Highlight: From the specifics of mapping and evaluating the long-term effects of performance-based financing on health systems, to the development of new global theories of 'somatic security', our researchers are tackling the challenge posed by the interaction of global capitalism and global health. Dr Owain Williams' work intervenes in the global health security debate to argue that the primary focus of global health security – that infectious disease is an existential security threat to both humans and vital infrastructures – only tells one part of the story about the meaning and significance of biological danger in the contemporary context. He traces how advances in science and technology, particularly through the intermingling of computer science and molecular biology, have altered understandings of what biology is. He explores the informationalization of biology, as part of an emergent global political economy of health security, forwarding the concept of a somatic-security industrial complex to capture this dynamic.

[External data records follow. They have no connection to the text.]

/-- 20_memory.md R102: a command that reads an unspecified element as an operand is a fault, at the first such element.
FREQ, BUILD and ENCODE read TEXT until they fail, BUILDF reads FREQ, DECODE and PACK read BIT, UNPACK reads BYTE, TSETP and
TGETP read PATH. That BUILDF reads every symbol before the first count is the model's choice (log entry 12). -/
def Obligations.UnspecifiedOperandIsFault : Prop :=
  (∀ (s : State) (vs : List Bool), s.bitCount.toNat ≤ s.cfg.nBits → vs.length < s.bitCount.toNat →
    Buf.holds s.mem.bit vs → Buf.load s.mem.bit vs.length = .none →
    exec .pack s = .fault (.unspecifiedOperand .bit vs.length)) ∧
  (∀ (s : State) (vs : List Byte), s.bitCount.toNat ≤ s.cfg.nBits → vs.length < (s.bitCount.toNat + 7) / 8 →
    Buf.holds s.mem.byte vs → Buf.load s.mem.byte vs.length = .none →
    exec .unpack s = .fault (.unspecifiedOperand .byte vs.length)) ∧
  (∀ (s : State) (i : Instr) (ds : List Bool), i = .tsetp ∨ i = .tgetp → s.nnodes ≠ 0 →
    s.pathLen.toNat ≤ s.cfg.nPath → ds.length < s.pathLen.toNat →
    Buf.holds s.mem.path (digitWords ds) → Buf.load s.mem.path ds.length = .none →
    exec i s = .fault (.unspecifiedOperand .path ds.length)) ∧
  (∀ (s : State) (i : Instr) (ts : List Word), i = .freq ∨ i = .build → s.textLen.toNat ≤ s.cfg.nText →
    ts.length < s.textLen.toNat → Buf.holds s.mem.text ts → ts.dedup.length ≤ s.cfg.nSym →
    Buf.load s.mem.text ts.length = .none →
    exec i s = .fault (.unspecifiedOperand .text ts.length)) ∧
  (∀ (s : State) (T : Built) (ts : List Word) (ps : List (List Bool)), s.Inv → s.treeOk = true → s.holdsBuilt T →
    s.textLen.toNat ≤ s.cfg.nText → ts.length < s.textLen.toNat → Buf.holds s.mem.text ts → Spelled T ts ps →
    ps.flatten.length ≤ s.cfg.nBits → Buf.load s.mem.text ts.length = .none →
    exec .encode s = .fault (.unspecifiedOperand .text ts.length)) ∧
  (∀ (s : State) (xs : List Word), s.nsym ≠ 0 → s.nsym.toNat ≤ s.cfg.nSym → Buf.holds s.mem.freqSym xs → xs.Nodup →
    (xs.length < s.nsym.toNat → Buf.load s.mem.freqSym xs.length = .none →
      exec .buildf s = .fault (.unspecifiedOperand .freq xs.length)) ∧
    (∀ cs : List Word, xs.length = s.nsym.toNat → cs.length < s.nsym.toNat → Buf.holds s.mem.freqCount cs →
      Buf.load s.mem.freqCount cs.length = .none →
      exec .buildf s = .fault (.unspecifiedOperand .freq cs.length))) ∧
  (∀ (s : State) (T : Built) (ts : List Word) (ps : List (List Bool)) (x : Word) (p q : List Bool), s.Inv →
    s.treeOk = true → s.holdsBuilt T → s.bitCount.toNat ≤ s.cfg.nBits → Spelled T ts ps → (x, p ++ q) ∈ T.codes →
    q ≠ [] → (ps.flatten ++ p).length < s.bitCount.toNat → Buf.holds s.mem.bit (ps.flatten ++ p) →
    Buf.load s.mem.bit (ps.flatten ++ p).length = .none →
    exec .decode s = .fault (.unspecifiedOperand .bit (ps.flatten ++ p).length))

/-! ## Tree commands -/

/-- 10_state.md R53 and 41_tree.md R182: TNEW makes NODE[0] a childless node with the normalised payload operand, the only
node of the tree, and clears the map and tree flags. -/
def Obligations.TnewMakesTheRoot : Prop :=
  ∀ s : State, ∃ t, exec .tnew s = .next t ∧
    Buf.load t.mem.node 0 = some
      { payload :=
          if s.payFlags.getLsbD 0 = false then ⟨false, false, 0, 0⟩
          else if s.payFlags.getLsbD 1 = false then ⟨true, false, s.payWeight, 0⟩
          else ⟨true, true, s.payWeight, s.paySym⟩
        lv := false, rv := false, left := 0, right := 0 } ∧
    t.root = 0 ∧ t.nnodes = 1 ∧ t.treeOk = false ∧ t.mapOk = false ∧ t.cmapCount = 0 ∧ t.errCode = 0

/-- 41_tree.md R183, R184: TSETL and TSETR allocate a fresh leaf with the payload operand at index NNODES and link it to ROOT,
whatever child was there; ROOT's payload and other child stay. -/
def Obligations.SetChildAllocatesAndLinks : Prop :=
  ∀ (s : State) (n : Node) (d : Bool), s.nnodes ≠ 0 → s.nnodes.toNat ≠ s.cfg.nodeCap →
    s.root.toNat < s.nnodes.toNat → Buf.load s.mem.node s.root.toNat = some n →
    ∃ t, exec (if d then .tsetr else .tsetl) s = .next t ∧
      Buf.load t.mem.node s.nnodes.toNat =
        some { payload := s.pay, lv := false, rv := false, left := 0, right := 0 } ∧
      Buf.load t.mem.node s.root.toNat =
        some (if d then { n with rv := true, right := s.nnodes } else { n with lv := true, left := s.nnodes }) ∧
      t.nnodes = s.nnodes + 1 ∧ t.root = s.root ∧
      t.treeOk = false ∧ t.mapOk = false ∧ t.cmapCount = 0 ∧ t.errCode = 0
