/-- Each round combines the two least keys of the collection at that round, and while the weights' total fits a word no
combined weight wraps. -/
theorem combineAll_spec {rounds next : Nat} {q : List Key} (hq : q.length = rounds + 1)
    (hn : (q.map Prod.snd).Nodup) (hlt : ∀ x ∈ q, x.2 < next) (hfit : next + rounds < 2 ^ 32)
    (r : Nat) (hr : r < rounds) :
    ∃ a b, (combineAll rounds q next)[r]? = some (combined a b) ∧
      InColl q next (combineAll rounds q next) r a ∧ InColl q next (combineAll rounds q next) r b ∧ a.2 ≠ b.2 ∧
      (∀ x, InColl q next (combineAll rounds q next) r x → x.2 ≠ a.2 → Key.less a x = true) ∧
      (∀ x, InColl q next (combineAll rounds q next) r x → x.2 ≠ a.2 → x.2 ≠ b.2 → Key.less b x = true) ∧
      a.2 < next + r ∧ b.2 < next + r ∧
      ((q.map fun x => x.1.toNat).sum < 2 ^ 32 → (a.1 + b.1).toNat = a.1.toNat + b.1.toNat) := by
  induction rounds generalizing q next r with
  | zero => omega
  | succ rounds ih =>
    obtain ⟨a, b, q2, ha, hp, hl, hl2, he⟩ := combineAll_round (rounds := rounds) (next := next) (q := q) (by omega)
    have hnp : ((a :: b :: q2).map Prod.snd).Nodup := (hp.map Prod.snd).nodup_iff.1 hn
    simp only [List.map_cons, List.nodup_cons, List.mem_cons, not_or] at hnp
    obtain ⟨⟨hab, ha2⟩, hb2, hn2⟩ := hnp
    have hbq : b ∈ q := hp.symm.subset (by simp)
    have hs := (hp.map fun x => x.1.toNat).sum_eq
    simp only [List.map_cons, List.sum_cons] at hs
    have hab1 : (q.map fun x => x.1.toNat).sum < 2 ^ 32 → (a.1 + b.1).toNat = a.1.toNat + b.1.toNat := by
      intro h
      rw [BitVec.toNat_add, Nat.mod_eq_of_lt]
      omega
    have tri : ∀ x y : Key, Key.less x y = false → x.2 ≠ y.2 → Key.less y x = true := by
      intro x y h h'
      rw [Key.not_less] at h
      rw [Key.less_iff]
      simp only [BitVec.lt_def, BitVec.toNat_eq] at *
      omega
    rw [he]
    cases r with
    | zero =>
      have hc : ∀ x, InColl q next (combined a b :: combineAll rounds (q2 ++ [(a.1 + b.1, next)]) (next + 1)) 0 x ↔ x ∈ q := by
        intro x
        simp [InColl]
      refine ⟨a, b, by simp, (hc a).2 ha, (hc b).2 hbq, hab, ?_, ?_, by have := hlt a ha; omega, by have := hlt b hbq; omega, hab1⟩
      · intro x hx hxa
        exact tri x a (hl x ((hc x).1 hx)) hxa
      · intro x hx hxa hxb
        refine tri x b (hl2 x ?_) hxb
        have := hp.subset ((hc x).1 hx)
        simp only [List.mem_cons] at this ⊢
        rcases this with rfl | h
        · exact absurd rfl hxa
        · exact h
    | succ r =>
      have hlen : (q2 ++ [(a.1 + b.1, next)]).length = rounds + 1 := by
        have := hp.length_eq
        simp at this ⊢
        omega
      have hq2 : ∀ x ∈ q2, x ∈ q := fun x hx => hp.symm.subset (by simp [hx])
      have hn' : ((q2 ++ [(a.1 + b.1, next)]).map Prod.snd).Nodup := by
        rw [List.map_append, List.nodup_append]
        refine ⟨hn2, by simp, ?_⟩
        intro y hy z hz
        simp at hz
        subst hz
        rw [List.mem_map] at hy
        obtain ⟨x, hx, rfl⟩ := hy
        have := hlt x (hq2 x hx)
        omega
      have hlt' : ∀ x ∈ q2 ++ [(a.1 + b.1, next)], x.2 < next + 1 := by
        intro x hx
        rw [List.mem_append] at hx
        rcases hx with hx | hx
        · have := hlt x (hq2 x hx); omega
        · simp at hx; subst hx; simp
      have hc : ∀ r' x, r' ≤ rounds → (InColl q next (combined a b :: combineAll rounds (q2 ++ [(a.1 + b.1, next)]) (next + 1)) (r' + 1) x ↔
          InColl (q2 ++ [(a.1 + b.1, next)]) (next + 1) (combineAll rounds (q2 ++ [(a.1 + b.1, next)]) (next + 1)) r' x) := by
        intro r' x hr'
        have hal := hlt a ha
        have hbl := hlt b hbq
        constructor
        · rintro ⟨hm, hnc⟩
          have h0 := hnc 0 (combined a b) (by omega) (by simp)
          simp only [combined] at h0
          refine ⟨?_, fun i n hi hLi => hnc (i + 1) n (by omega) (by simpa using hLi)⟩
          rcases hm with hx | ⟨i, n, hi, hLi, rfl⟩
          · left
            rw [List.mem_append]
            left
            have := hp.subset hx
            simp only [List.mem_cons] at this
            rcases this with rfl | rfl | h
            · exact absurd rfl h0.1
            · exact absurd rfl h0.2
            · exact h
          · cases i with
            | zero =>
              simp only [List.getElem?_cons_zero, Option.some.injEq] at hLi
              subst hLi
              left
              simp [combined]
            | succ i =>
              right
              refine ⟨i, n, by omega, by simpa using hLi, ?_⟩
              simp
              omega
        · rintro ⟨hm, hnc⟩
          have hx2 : x.2 < 2 ^ 32 ∧ x.2 ≠ a.2 ∧ x.2 ≠ b.2 := by
            rcases hm with hx | ⟨i, n, hi, hLi, rfl⟩
            · rw [List.mem_append] at hx
              rcases hx with hx | hx
              · have := hlt x (hq2 x hx)
                refine ⟨by omega, ?_, ?_⟩
                · intro h; exact ha2 (h ▸ List.mem_map_of_mem hx)
                · intro h; exact hb2 (h ▸ List.mem_map_of_mem hx)
              · simp at hx; subst hx; simp; omega
            · simp; omega
          refine ⟨?_, ?_⟩
          · rcases hm with hx | ⟨i, n, hi, hLi, rfl⟩
            · rw [List.mem_append] at hx
              rcases hx with hx | hx
              · exact .inl (hq2 x hx)
              · simp at hx
                subst hx
                exact .inr ⟨0, combined a b, by omega, by simp, by simp [combined]⟩
            · exact .inr ⟨i + 1, n, by omega, by simpa using hLi, by simp; omega⟩
          · intro i n hi hLi
            cases i with
            | zero =>
              simp only [List.getElem?_cons_zero, Option.some.injEq] at hLi
              subst hLi
              simp only [combined, Ne]
              rw [ofNat_inj (by omega) hx2.1, ofNat_inj (by omega) hx2.1]
              exact ⟨fun h => hx2.2.1 h.symm, fun h => hx2.2.2 h.symm⟩
            | succ i => exact hnc i n (by omega) (by simpa using hLi)
      obtain ⟨a', b', h1, h2, h3, h4, h5, h6, h7, h8, h9⟩ := ih hlen hn' hlt' (by omega) r (by omega)
      refine ⟨a', b', by simpa using h1, (hc r a' (by omega)).2 h2, (hc r b' (by omega)).2 h3, h4, ?_, ?_, by omega, by omega, ?_⟩
      · intro x hx
        exact h5 x ((hc r x (by omega)).1 hx)
      · intro x hx
        exact h6 x ((hc r x (by omega)).1 hx)
      · intro hsum
        refine h9 ?_
        rw [List.map_append, List.sum_append]
        simp only [List.map_cons, List.map_nil, List.sum_cons, List.sum_nil, hab1 hsum]
        omega
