theorem State.storeFreq_holdsTable (s : State) {f : Table} (h : f.length < 2 ^ 32) : (s.storeFreq f).HoldsTable f where
  length := by rw [State.storeFreq_nsym, BitVec.toNat_ofNat, Nat.mod_eq_of_lt h]
  syms := Buf.holds_storeAll _ _
  counts := Buf.holds_storeAll _ _

theorem FirstSeenTable.length_le {ts : List Word} {f : Table} (h : FirstSeenTable ts f) : f.length ≤ ts.length := by
  rw [h.length_eq]
  exact (List.dedup_sublist ts).length_le

/-- The table FREQ makes of a text is legal for BUILDF, but for an empty text (42_construction.md R226). -/
theorem State.tally_legalTable {s : State} {f : Table} (hf : tally s.cfg.nSym 0 [] s.textOperand = .ok f)
    (hne : s.textLen ≠ 0) : LegalTable s.cfg.nSym f := by
  obtain ⟨hdistinct, hfits, htotal, hnonempty⟩ := State.tally_textOperand_ok hf
  exact ⟨hnonempty hne, hfits, hdistinct, by omega⟩

theorem State.checkedTable_legalTable {s : State} {f : Table} (hne : s.nsym ≠ 0) (hcap : s.nsym.toNat ≤ s.cfg.nSym)
    (hf : s.checkedTable = .ok f) : LegalTable s.cfg.nSym f ∧ s.HoldsTable f := by
  obtain ⟨hlen, hsyms, hcounts, hdistinct, htotal⟩ := State.checkedTable_ok hf
  refine ⟨⟨?_, by omega, hdistinct, htotal⟩, ⟨hlen, hsyms, hcounts⟩⟩
  rintro rfl
  exact hne (BitVec.eq_of_toNat_eq hlen.symm)

/-! ## The reading loops -/

theorem State.textOperand_of_operand {s : State} {ts : List Word} (h : Operand s.mem.text s.textLen ts) :
    s.textOperand = ts.map some := Buf.slice_of_holds h.1 h.2

/-- A held text whose distinct symbols fit is counted to its end. -/
theorem State.tally_of_operand {s : State} {ts : List Word} (h : Operand s.mem.text s.textLen ts)
    (hd : ts.dedup.length ≤ s.cfg.nSym) :
    ∃ f, tally s.cfg.nSym 0 [] s.textOperand = .ok f ∧ FirstSeenTable ts f := by
  obtain ⟨f, hf, htally⟩ := tally_reads (i := 0) (us := ts) (rest := []) FirstSeenTable.nil
    (by rw [List.nil_append, h.1]; omega) hd
  exact ⟨f, by rw [State.textOperand_of_operand h, ← List.append_nil (ts.map some), htally, tally], hf⟩

/-- The first symbol past N_SYM distinct ones stops the count. -/
theorem State.tally_overflow {s : State} {ts : List Word} {x : Word} (hn : ts.length < s.textLen.toNat)
    (h : Buf.holds s.mem.text (ts ++ [x])) (hd : ts.dedup.length = s.cfg.nSym) (hx : x ∉ ts) :
    tally s.cfg.nSym 0 [] s.textOperand = .err (overflow .sym ts.length) := by
  obtain ⟨rest, hslice⟩ := Buf.slice_of_holds_next h hn
  obtain ⟨f, hf, htally⟩ := tally_reads (i := 0) (us := ts) (rest := some x :: rest) FirstSeenTable.nil
    (by rw [List.nil_append]; omega) hd.le
  rw [State.textOperand, hslice, htally, tally_full hf hd hx, Nat.zero_add]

Highlight: Dr Anne-Sophie Jung's research has explored the key systemic drivers and implications of anti-microbial resistance. As part of an international team, Dr Jung's work has put forward important policy lessons to deal with this pressing global health security challenge.

Sustainable pandemic preparedness and response (PPR) financing

The failures of the international COVID-19 response highlighted key gaps in pandemic preparedness and response (PPR) at global, regional and national levels. As a result, an additional US$31.1 billion at the country level, and US$10.5 billion at the global level, has been requested by the World Bank and World Health Organization to strengthen the global PPR architecture. However, the feasibility and potential effectiveness of this funding have not been fully explored. An ESRC-funded project, in collaboration with The Center for Policy Impact in Global Health (Duke University) and Open Consultants aims to assess the current PPR financing architecture to interrogate the feasibility of meeting the PPR financing targets, and identify remaining obstacles that risk undermining the effectiveness of PPR financing mechanisms. The findings have been published across two policy briefs, in a Future Development blog, with peer-reviewed articles forthcoming.

In collaboration with Transparency International Global Health, the University of Leeds research team won additional funding to conduct an analysis of common challenges facing health financing instruments. The findings have been published in a policy brief ‘Overcoming Governance Challenges in International Health Financing’ which sets out a number of key recommendations that can increase the effectiveness of the new World Bank Pandemic Fund.

Learn more about about this research on financing future pandemics here.

Evidence - Foreign Affairs Committee Inquiry into Global Health Security

Submitted by the Centre for Global Security Challenges (CGSC) and Centre for Global Development (CGD) in the School of Politics and International Studies at the University of Leeds, UK. We submitted evidence because of our collective expertise related to global health, health security, health governance and diplomacy, health systems and financing, and international health collaboration and trust. The report highlights the need for global leadership and a well-resourced global health system at all levels.

Covid-19 diaries

Led by Dr Williams, the COVID-19 Diaries is an academic and personal project and a community space for those of us who might want to mix the professional and the personal and record these times.